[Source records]
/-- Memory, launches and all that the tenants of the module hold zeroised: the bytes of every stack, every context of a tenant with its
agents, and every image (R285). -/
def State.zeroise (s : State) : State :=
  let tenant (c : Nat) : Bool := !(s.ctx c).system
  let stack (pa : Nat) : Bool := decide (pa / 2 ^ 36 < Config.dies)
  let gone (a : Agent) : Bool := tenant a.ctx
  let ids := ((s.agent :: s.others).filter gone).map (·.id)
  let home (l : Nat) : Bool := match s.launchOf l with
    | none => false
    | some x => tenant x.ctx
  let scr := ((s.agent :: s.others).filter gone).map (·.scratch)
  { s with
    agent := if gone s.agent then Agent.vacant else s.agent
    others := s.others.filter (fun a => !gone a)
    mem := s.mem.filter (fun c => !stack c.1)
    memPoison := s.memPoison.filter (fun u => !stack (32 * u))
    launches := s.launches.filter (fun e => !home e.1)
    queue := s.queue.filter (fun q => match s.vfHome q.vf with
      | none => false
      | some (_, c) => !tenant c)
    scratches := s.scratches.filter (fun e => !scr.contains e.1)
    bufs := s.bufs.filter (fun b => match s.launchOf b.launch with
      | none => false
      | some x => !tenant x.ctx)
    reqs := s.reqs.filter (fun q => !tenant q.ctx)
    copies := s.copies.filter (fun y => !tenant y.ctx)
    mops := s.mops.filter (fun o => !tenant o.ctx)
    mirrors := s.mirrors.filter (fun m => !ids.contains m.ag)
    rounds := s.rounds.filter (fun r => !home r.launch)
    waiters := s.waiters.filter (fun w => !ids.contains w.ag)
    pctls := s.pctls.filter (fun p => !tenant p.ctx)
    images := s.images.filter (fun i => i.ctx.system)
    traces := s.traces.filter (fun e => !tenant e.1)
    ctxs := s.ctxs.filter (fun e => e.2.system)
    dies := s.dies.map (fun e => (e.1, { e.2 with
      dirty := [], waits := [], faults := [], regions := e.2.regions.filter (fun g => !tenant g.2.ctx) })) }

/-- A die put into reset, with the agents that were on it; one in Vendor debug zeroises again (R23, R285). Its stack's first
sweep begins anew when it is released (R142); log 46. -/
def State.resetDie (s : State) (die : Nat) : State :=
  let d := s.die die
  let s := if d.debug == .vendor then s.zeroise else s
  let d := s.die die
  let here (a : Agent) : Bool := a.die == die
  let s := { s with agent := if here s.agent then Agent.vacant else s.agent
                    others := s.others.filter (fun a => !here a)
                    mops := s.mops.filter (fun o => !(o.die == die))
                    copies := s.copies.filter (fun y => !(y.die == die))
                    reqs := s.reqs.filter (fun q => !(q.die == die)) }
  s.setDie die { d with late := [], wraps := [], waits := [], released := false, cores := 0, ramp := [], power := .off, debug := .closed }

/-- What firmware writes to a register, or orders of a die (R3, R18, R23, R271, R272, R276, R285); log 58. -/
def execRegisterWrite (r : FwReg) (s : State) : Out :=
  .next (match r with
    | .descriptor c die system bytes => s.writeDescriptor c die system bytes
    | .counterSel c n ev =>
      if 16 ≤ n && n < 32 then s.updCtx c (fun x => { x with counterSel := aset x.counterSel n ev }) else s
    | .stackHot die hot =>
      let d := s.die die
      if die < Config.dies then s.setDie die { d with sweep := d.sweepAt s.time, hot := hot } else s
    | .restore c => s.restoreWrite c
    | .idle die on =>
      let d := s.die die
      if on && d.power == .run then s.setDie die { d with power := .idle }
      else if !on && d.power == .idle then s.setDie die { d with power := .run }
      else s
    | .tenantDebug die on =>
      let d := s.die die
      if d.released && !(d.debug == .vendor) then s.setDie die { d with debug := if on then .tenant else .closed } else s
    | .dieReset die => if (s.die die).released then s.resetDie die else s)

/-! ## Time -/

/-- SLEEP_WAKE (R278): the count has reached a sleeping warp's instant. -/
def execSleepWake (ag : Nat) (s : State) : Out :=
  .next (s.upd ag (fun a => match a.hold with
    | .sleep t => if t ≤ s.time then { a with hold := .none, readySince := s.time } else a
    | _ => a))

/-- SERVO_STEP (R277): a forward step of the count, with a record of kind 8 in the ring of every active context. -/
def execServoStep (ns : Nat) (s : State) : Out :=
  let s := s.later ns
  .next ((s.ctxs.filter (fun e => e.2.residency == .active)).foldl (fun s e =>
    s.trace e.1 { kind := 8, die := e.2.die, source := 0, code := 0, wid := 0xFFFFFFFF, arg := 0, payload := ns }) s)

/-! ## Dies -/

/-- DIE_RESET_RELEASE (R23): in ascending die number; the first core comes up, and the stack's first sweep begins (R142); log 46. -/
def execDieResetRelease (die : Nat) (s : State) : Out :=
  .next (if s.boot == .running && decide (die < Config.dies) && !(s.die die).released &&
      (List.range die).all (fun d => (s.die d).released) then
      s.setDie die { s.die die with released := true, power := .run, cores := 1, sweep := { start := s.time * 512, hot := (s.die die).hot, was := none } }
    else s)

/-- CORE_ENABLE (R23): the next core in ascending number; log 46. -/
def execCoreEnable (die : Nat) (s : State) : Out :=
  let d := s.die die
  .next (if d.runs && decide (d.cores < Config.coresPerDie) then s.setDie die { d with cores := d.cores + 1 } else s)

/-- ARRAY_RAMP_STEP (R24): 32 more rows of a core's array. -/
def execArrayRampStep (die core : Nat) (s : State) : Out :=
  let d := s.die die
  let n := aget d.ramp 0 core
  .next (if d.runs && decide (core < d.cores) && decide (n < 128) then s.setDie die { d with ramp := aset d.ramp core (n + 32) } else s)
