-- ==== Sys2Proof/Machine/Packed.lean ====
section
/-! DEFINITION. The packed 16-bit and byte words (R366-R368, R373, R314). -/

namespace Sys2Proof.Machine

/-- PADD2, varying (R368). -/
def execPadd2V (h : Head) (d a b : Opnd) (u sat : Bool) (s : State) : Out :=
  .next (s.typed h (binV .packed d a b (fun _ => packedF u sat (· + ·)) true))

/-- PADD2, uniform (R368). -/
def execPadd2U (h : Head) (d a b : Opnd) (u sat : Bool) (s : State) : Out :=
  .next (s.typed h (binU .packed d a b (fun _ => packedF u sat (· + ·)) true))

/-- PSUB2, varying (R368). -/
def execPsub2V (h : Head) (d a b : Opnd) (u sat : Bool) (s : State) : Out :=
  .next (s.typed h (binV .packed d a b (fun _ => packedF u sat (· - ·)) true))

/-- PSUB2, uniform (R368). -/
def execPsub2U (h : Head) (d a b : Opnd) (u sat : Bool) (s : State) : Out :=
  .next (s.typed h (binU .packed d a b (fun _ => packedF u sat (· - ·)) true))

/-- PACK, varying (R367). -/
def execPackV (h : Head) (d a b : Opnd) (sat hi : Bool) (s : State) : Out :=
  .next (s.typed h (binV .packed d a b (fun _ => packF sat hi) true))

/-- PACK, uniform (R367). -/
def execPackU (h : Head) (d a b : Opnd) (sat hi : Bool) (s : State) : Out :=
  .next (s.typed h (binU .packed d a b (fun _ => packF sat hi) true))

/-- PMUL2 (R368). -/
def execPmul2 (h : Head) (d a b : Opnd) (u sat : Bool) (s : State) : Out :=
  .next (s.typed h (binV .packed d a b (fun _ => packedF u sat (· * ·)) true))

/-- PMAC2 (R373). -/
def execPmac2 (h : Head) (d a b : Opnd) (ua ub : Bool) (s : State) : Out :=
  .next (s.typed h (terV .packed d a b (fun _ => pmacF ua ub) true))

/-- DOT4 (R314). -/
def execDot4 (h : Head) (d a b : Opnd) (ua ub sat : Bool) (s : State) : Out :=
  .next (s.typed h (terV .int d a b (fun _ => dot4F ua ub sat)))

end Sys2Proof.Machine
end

> [Your assignment]: Would you copy every line of the entries in which "false" appears?

> [Answer to this task]:
    | none => false
      | none => false
      | none => false
  s.setDie die { d with late := [], wraps := [], waits := [], released := false, cores := 0, ramp := [], power := .off, debug := .closed }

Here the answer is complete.